In the current internet architecture circle, containerization and microservices are the main topics of discussion.
Clearly, looking at the development trends of the internet, projects are becoming increasingly large. A single massive project is not conducive to maintenance and development; developers' computers can hardly directly support huge projects like Alibaba Cloud or Azure, so we need to decouple them. In other words, componentization, containerization, and microservices of applications will inevitably become trends.
Regarding the development of containerized applications, I have some insights from my previous development experience, which I will elaborate on in this article.
Previous Language Choices#
Before I started learning Golang, I had tried many languages. As mentioned in my personal profile, I have used classic PHP, Java, complex CPP, and interesting frameworks like Express.js, Koa.js, and Next.js. Even now, you can find many of my previous exercises on my GitHub account, such as AH-dark/bing-image-api. However, these languages have their shortcomings, which led me to abandon them.
Java#
The Spring family is widely used in mainland China, especially by Alibaba, which can almost be considered one of the main users of Spring. Relying on Alibaba, SpringBoot has almost become a required course for every Java engineer in China.
Having heard its name for a long time, I spent about two weeks building a Java SpringBoot application, only to abandon it shortly after.
As a Java program, even when compiled into bytecode, its enormous size is daunting. Moreover, Java, as a VM-based cross-platform language, relies on the JVM to run, requiring a large Runtime to be installed on the system. In this case, the packaged Docker Image becomes extremely large, but this has nothing to do with your code. Applications running on the JVM also consume a lot of memory, which is clearly not conducive to containerization, as a single application consumes too much memory unnecessarily. The most unacceptable aspect is its startup time. Even a very small Spring Boot application requires at least about 5 seconds of cold startup time, which can cause significant lag in an Edge call chain. This is also the main reason I abandoned it.
PHP#
PHP is a dynamically typed scripting language that cannot be packaged into bytecode or elegantly encapsulated into a Jar-like application.

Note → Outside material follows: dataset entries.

-- ==== Sys2Proof/Machine/ImageFormat.lean ====
section
/-!
DEFINITION. The start-up image in the flash (spec 11.5): the checks that end a load in FAULT (R177), the PROGRAMS
section (R178), the clamps at load (R17, R27, R28, R38, R68, R83, R162, R179) and the program blocks (R68, R180).
-/

namespace Sys2Proof.Machine

/-! ### Header and directory -/

/-- A directory entry: section kind, flash address, length. -/
structure DirectoryEntry where
  kind : Nat
  address : Nat
  length : Nat
  deriving DecidableEq, Repr

/-- Directory entry `i`, seven bytes from byte 5 + 7i of the header. -/
def directoryEntry (flash : List Byte) (i : Nat) : DirectoryEntry :=
  let e := bytesFrom flash (5 + 7 * i) 7
  { kind := (byteAt e 0).toNat, address := bigEndian ((e.drop 1).take 3), length := bigEndian ((e.drop 4).take 3) }

/-- The nine directory entries. -/
def imageDirectory (flash : List Byte) : List DirectoryEntry := (List.range 9).map (directoryEntry flash)

/-- Each of the nine section kinds listed once (R177). -/
def directoryWhole (d : List DirectoryEntry) : Bool :=
  [1, 2, 3, 4, 5, 6, 7, 8, 9].all fun k => decide ((d.filter fun e => e.kind == k).length = 1)

/-- The lengths the table of spec 11.5 allows each section kind, whatever the section holds. -/
def sectionLengthAllowed (kind len : Nat) : Bool :=
  match kind with
  | 1 => decide (len = 3)
  | 2 => decide (len = 26)
  | 3 => decide (3 ≤ len ∧ (len - 3) % 9 = 0 ∧ (len - 3) / 9 ≤ 255)
  | 4 => decide (len = 74)
  | 5 => decide (len = 26)
  | 6 => decide (len = 52)
  | 7 => decide (len = 8)
  | 8 => decide (3 ≤ len ∧ (len - 3) % 3 = 0 ∧ (len - 3) / 3 ≤ 255)
  | 9 => decide (3 ≤ len ∧ (len - 3) % 512 = 0 ∧ (len - 3) / 512 ≤ 255)
  | _ => false

/-- The bytes of the section of this kind. -/
def sectionBytes (flash : List Byte) (d : List DirectoryEntry) (kind : Nat) : List Byte :=
  match d.find? fun e => e.kind == kind with
  | some e => bytesFrom flash e.address e.length
  | none => []

/-- The header's checks: identifier, version, CRC, a whole directory, allowed lengths (R177). -/
def headerGood (flash : List Byte) : Bool :=
  let d := imageDirectory flash
  decide (bytesFrom flash 0 5 = [75, 66, 50, 56, 1]) && crcGood (bytesFrom flash 0 70) && directoryWhole d &&
    d.all fun e => sectionLengthAllowed e.kind e.length

/-- The CRC checks of the sections, PROGRAMS apart (R177), and the count bytes of CHART and WAVES, whose section length
must be the one their declared count gives (spec 11.5; DEDUCED, assumption 5). -/
def sectionsGood (flash : List Byte) : Bool :=
  let d := imageDirectory flash
  let chart := sectionBytes flash d 3
  let waves := sectionBytes flash d 9
  ([1, 2, 3, 4, 5, 6, 7, 9].all fun k => crcGood (sectionBytes flash d k)) &&
    decide (chart.length = 3 + 9 * (byteAt chart 0).toNat) && decide (waves.length = 3 + 512 * (byteAt waves 0).toNat)

/-! ### Sections -/

/-- A four-byte key set at byte `i`; keys beyond K23 are loaded without (R17, R38). -/
def keySetAt (bytes : List Byte) (i : Nat) : BitVec 24 :=
  keySet (byteAt bytes i) (byteAt bytes (i + 1)) (byteAt bytes (i + 2))

/-- An unsigned two-byte field at byte `i`. -/
def word16At (bytes : List Byte) (i : Nat) : Nat := word16 (byteAt bytes i) (byteAt bytes (i + 1))

/-- A signed two-byte field at byte `i`. -/
def signed16At (bytes : List Byte) (i : Nat) : Int := signed16 (byteAt bytes i) (byteAt bytes (i + 1))

/-- An octave key code: 0..23 names a key, any other code is unused (R3, R17). -/
def octaveKeyOf (b : Byte) : Option (Fin 24) := if h : b.toNat < 24 then some ⟨b.toNat, h⟩ else none

/-- A chart entry of nine bytes at byte `i`: the pattern cut to the care set, a base note above 127 as 127 (R5, R17). -/
def chartEntryAt (bytes : List Byte) (i : Nat) : ChartEntry :=
  let care := keySetAt bytes i
  { care := care, pattern := keySetAt bytes (i + 4) &&& care, base := min 127 (byteAt bytes (i + 8)).toNat }

/-- The chart: the first 96 of the declared entries (R5, R17). -/
def chartOf (bytes : List Byte) : List ChartEntry :=
  (List.range (min 96 (byteAt bytes 0).toNat)).map fun i => chartEntryAt bytes (1 + 9 * i)

/-- T_off below T_on after the range clamps (R27). -/
def thresholdOff (tOn rawOff : Nat) : Nat :=
  let off := min 4094 rawOff
  if tOn ≤ off then tOn - 1 else off

/-- The watched quantity of a detector definition, or none for an unused quantity code (R38, spec 11.5). -/
def watchAt (bytes : List Byte) (i : Nat) : Option Watch :=
  let low := signed16At bytes (i + 4)
  let high := signed16At bytes (i + 6)
  match (byteAt bytes i).toNat with
  | 1 => some (.breath (clampInt 0 4095 low) (clampInt 0 4095 high))
  | 2 => some (.rise (clampInt (-4095) 4095 low) (clampInt (-4095) 4095 high))
  | 3 => some (.lip (clampInt 0 4095 low) (clampInt 0 4095 high))
  | 4 =>
    let care := keySetAt bytes (i + 4)
    some (.keys care (keySetAt bytes (i + 8) &&& care))
  | _ => none

/-- The action code of a detector definition (R38, spec 11.5). -/
def actionOf (b : Byte) : Option Action :=
  match b.toNat with
  | 1 => some .octaveUp
  | 2 => some .octaveDown
  | 3 => some .harmonyToggle
  | 4 => some .programSwap
  | 5 => some .report
  | _ => none

/-- A detector definition of twelve bytes at byte `i`; an unknown quantity or action code makes it unused, a count of 0
loads as 1 (R38). -/
def detectorAt (bytes : List Byte) (i : Nat) : Option DetectorDef :=
  match watchAt bytes i, actionOf (byteAt bytes (i + 3)) with
  | some w, some a =>
    some { watch := w, negate := byteAt bytes (i + 1) != 0, count := max 1 (byteAt bytes (i + 2)).toNat, action := a }
  | _, _ => none

/-- A join code; an unknown one loads as SEPARATE (R38). -/
def joinOf (b : Byte) : Join :=
  match b.toNat with
  | 1 => .both
  | 2 => .either
  | _ => .separate

/-- A default scale set; an empty one loads as all twelve classes (R179). -/
def defaultScaleOf (s : BitVec 12) : BitVec 12 := if s = 0 then 4095 else s

/-- The program directory: empty where the PROGRAMS section's CRC fails or its count byte differs from what its length
holds; else the first 16 block addresses at most (R178, R179). -/
def programDirectory (bytes : List Byte) : List Nat :=
  let k := (bytes.length - 3) / 3
  if crcGood bytes && decide ((byteAt bytes 0).toNat = k) then
    (List.range (min 16 k)).map fun i => bigEndian (bytesFrom bytes (1 + 3 * i) 3)
  else []

/-- Wave table `t` of the WAVES section, or 256 zeros where the section does not supply it (R162). -/
def waveTable (bytes : List Byte) (t : Nat) : List Int :=
  if t < (byteAt bytes 0).toNat then
    (List.range 256).map fun i => signed16At bytes (1 + 512 * t + 2 * i)
  else List.replicate 256 0

/-- The contents of a flash whose header and sections are good. -/
def imageOf (flash : List Byte) : Image :=
  let d := imageDirectory flash
  let keys := sectionBytes flash d 2
  let breath := sectionBytes flash d 4
  let just := sectionBytes flash d 5
  let gestures := sectionBytes flash d 6
  let master := sectionBytes flash d 7
  let waves := sectionBytes flash d 9
  let tOn := clampNat 1 4095 (word16At breath 0)
  { lineEnable := byteAt (sectionBytes flash d 1) 0 == 1
    keyMask := keySetAt keys 0
    octaveKeys := ⟨octaveKeyOf (byteAt keys 4), octaveKeyOf (byteAt keys 5), octaveKeyOf (byteAt keys 6),
      octaveKeyOf (byteAt keys 7)⟩
    octaveTable := (List.range 16).map fun i => clampInt (-2) 3 (signed8 (byteAt keys (8 + i)))
    chart := chartOf (sectionBytes flash d 3)
    tOn := tOn
    tOff := thresholdOff tOn (word16At breath 2)
    lipCentre := min 4095 (word16At breath 4)
    curve := (List.range 33).map fun i => min 32767 (word16At breath (6 + 2 * i))
    just := (List.range 12).map fun i => clampInt (-500) 500 (signed16At just (2 * i))
    detectorDefs := ⟨detectorAt gestures 0, detectorAt gestures 12, detectorAt gestures 24, detectorAt gestures 36⟩
    join01 := joinOf (byteAt gestures 48)
    join23 := joinOf (byteAt gestures 49)
    masterGain := word16At master 0
    defaultKey := (byteAt master 2).toNat % 12
    defaultScale := defaultScaleOf (scaleSet (byteAt master 3) (byteAt master 4))
    defaultProgram := (byteAt master 5).toNat
    directory := programDirectory (sectionBytes flash d 8)
    waves := (List.range 16).map (waveTable waves) }

/-- The image load's checks: the contents, or none where the load ends in FAULT (R177). -/
def loadImage (flash : List Byte) : Option Image :=
  if headerGood flash && sectionsGood flash then some (imageOf flash) else none

/-- The default program's number: the MASTER section's, or count − 1 where that is not below the count; none when the
count is 0 (R178). -/
def Image.defaultNumber (img : Image) : Option Nat :=
  if img.directory.length = 0 then none
  else if img.defaultProgram < img.directory.length then some img.defaultProgram
  else some (img.directory.length - 1)

/-! ### Program blocks -/

/-- Seven bytes of a rank at byte `i` of a block: level, interval count, four signed intervals. A count above 4 reads
the four; an interval beyond ±24 loads as ±24 (R68, spec 11.5). -/
def rankProgramAt (block : List Byte) (i : Nat) : RankProgram :=
  { level := min 32767 (word16At block i)
    intervals := (List.range (min 4 (byteAt block (i + 2)).toNat)).map fun j =>
      clampInt (-24) 24 (signed8 (byteAt block (i + 3 + j))) }

/-- The contents of a program block after the clamps of R68 (spec 11.5). -/
def programOf (block : List Byte) : Program :=
  { softWave := min 15 (byteAt block 0).toNat
    brightWave := min 15 (byteAt block 1).toNat
    depth := min 32767 (word16At block 2)
    settle := min 15 (byteAt block 4).toNat
    onsetFrames := min 7 (byteAt block 5).toNat
    attack := clampNat 1 32767 (word16At block 6)
    releaseRate := clampNat 1 32767 (word16At block 8)
    portamento := min 2000 (word16At block 10)
    strength := min 16 (byteAt block 12).toNat
    bendGain := (byteAt block 13).toNat
    deadband := min 1023 (word16At block 14)
    rankSet := (byteAt block 16).extractLsb' 0 3
    rankPrograms := ⟨rankProgramAt block 17, rankProgramAt block 24, rankProgramAt block 31⟩
    slew := clampNat 1 50 (byteAt block 38).toNat
    cap := min 32767 (word16At block 39) }

/-- The length of a program block (spec 11.5). -/
def blockLength : Nat := 43

/-- The read of the program block at this address: its contents, or none where its CRC fails. A block that does not lie
within the flash fails its check (R179; DEDUCED, assumption 23). -/
def readProgram (flash : List Byte) (address : Nat) : Option Program :=
  let block := bytesFrom flash address blockLength
  if decide (address + blockLength ≤ flash.length) && crcGood block then some (programOf block) else none

/-- The read of program `n` at the location the directory gives (R180). -/
def Image.readProgram (img : Image) (flash : List Byte) (n : Nat) : Option Program :=
  match img.directory[n]? with
  | some address => Machine.readProgram flash address
  | none => none

end Sys2Proof.Machine
end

PHP in a Docker Image requires various extensions and PHP FPM to be installed within the Image, which is unacceptable.
This often means that in a production environment, a Kubernetes cluster needs to run dozens or even hundreds of PHP FPM and its extensions, which cannot be reused, clearly wasting computational resources significantly.
C++#
I have not publicly released any web applications written in CPP on my GitHub because my existing CPP applications are generally at a very low level of completion.
As a memory-unsafe language, CPP applications place high demands on the writer, and the development cycle of CPP projects is typically very long.
Furthermore, cross-platform issues are quite challenging with CPP, and there is still a certain need for cross-platform compatibility in containerized applications.
For these three reasons, I did not consider continuing to use CPP for writing containerized applications.
Node.js#
I previously used Node.js to write middleware for the multi-layer RPC chain of Source Global CDN.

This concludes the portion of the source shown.